Segment Start: DATA PROVIDED

-- ==== Sys2Proof/Machine/Fsk.lean ====
section
/-! DEFINITION. The 4-level and 2-level FSK symbol mappers, `FSK4.NEXT` and `FSK2.NEXT`
(42_fsk_mappers.md). -/

namespace Sys2Proof.Machine

/-- The 2-bit field of `b` numbered `i` in sending order (42_fsk_mappers.md R137). -/
def fsk4Field (msbFirst : Bool) (b : Byte) (i : Nat) : BitVec 2 :=
  if msbFirst then b.extractLsb' (6 - 2 * i) 2 else b.extractLsb' (2 * i) 2

/-- The bit of `b` numbered `i` in sending order, as a 2-bit symbol (42_fsk_mappers.md R141). -/
def fsk2Field (msbFirst : Bool) (b : Byte) (i : Nat) : BitVec 2 :=
  if msbFirst then (b.extractLsb' (7 - i) 1).zeroExtend 2 else (b.extractLsb' i 1).zeroExtend 2

/-- A mapper of `count` symbols a byte: `NoSym` once they are exhausted, or if `sym_idx` is out of range
(42_fsk_mappers.md R135, R136, R139, R140); else the next symbol. -/
def mapperNext (count : Nat) (field : Bool → Byte → Nat → BitVec 2) (b : Byte) (s : State) : FskResult × State :=
  if count ≤ s.symIdx.toNat then (.noSym, { s with symIdx := 0 })
  else (.symbol (field s.params.fskMsbFirst b s.symIdx.toNat), { s with symIdx := s.symIdx + 1 })

/-- `FSK4.NEXT(b)` (42_fsk_mappers.md R135). -/
def fsk4NextOp : Byte → State → FskResult × State := mapperNext 4 fsk4Field

/-- `FSK2.NEXT(b)` (42_fsk_mappers.md R139). -/
def fsk2NextOp : Byte → State → FskResult × State := mapperNext 8 fsk2Field

/-- `FSK4.NEXT(b)` run alone: the result code goes to `result` (30_encoding.md R87, log 5). -/
def execFsk4Next (b : Byte) (s : State) : Res := .next (setResult (.fsk (fsk4NextOp b s).1) (fsk4NextOp b s).2)

/-- `FSK2.NEXT(b)` run alone: the result code goes to `result` (30_encoding.md R87, log 5). -/
def execFsk2Next (b : Byte) (s : State) : Res := .next (setResult (.fsk (fsk2NextOp b s).1) (fsk2NextOp b s).2)

end Sys2Proof.Machine
end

Segment End: DATA PROVIDED

- **WHAT TO PRODUCE**: Taking the lines above, repeat exactly those from the line that contains "if msbFirst then b.extractLsb'" through the line that contains "if msbFirst then (b.extractLsb'", and both of those lines as well. Include nothing else.

- **SOLUTION BELOW**:
  if msbFirst then b.extractLsb' (6 - 2 * i) 2 else b.extractLsb' (2 * i) 2

/-- The bit of `b` numbered `i` in sending order, as a 2-bit symbol (42_fsk_mappers.md R141). -/
def fsk2Field (msbFirst : Bool) (b : Byte) (i : Nat) : BitVec 2 :=
  if msbFirst then (b.extractLsb' (7 - i) 1).zeroExtend 2 else (b.extractLsb' i 1).zeroExtend 2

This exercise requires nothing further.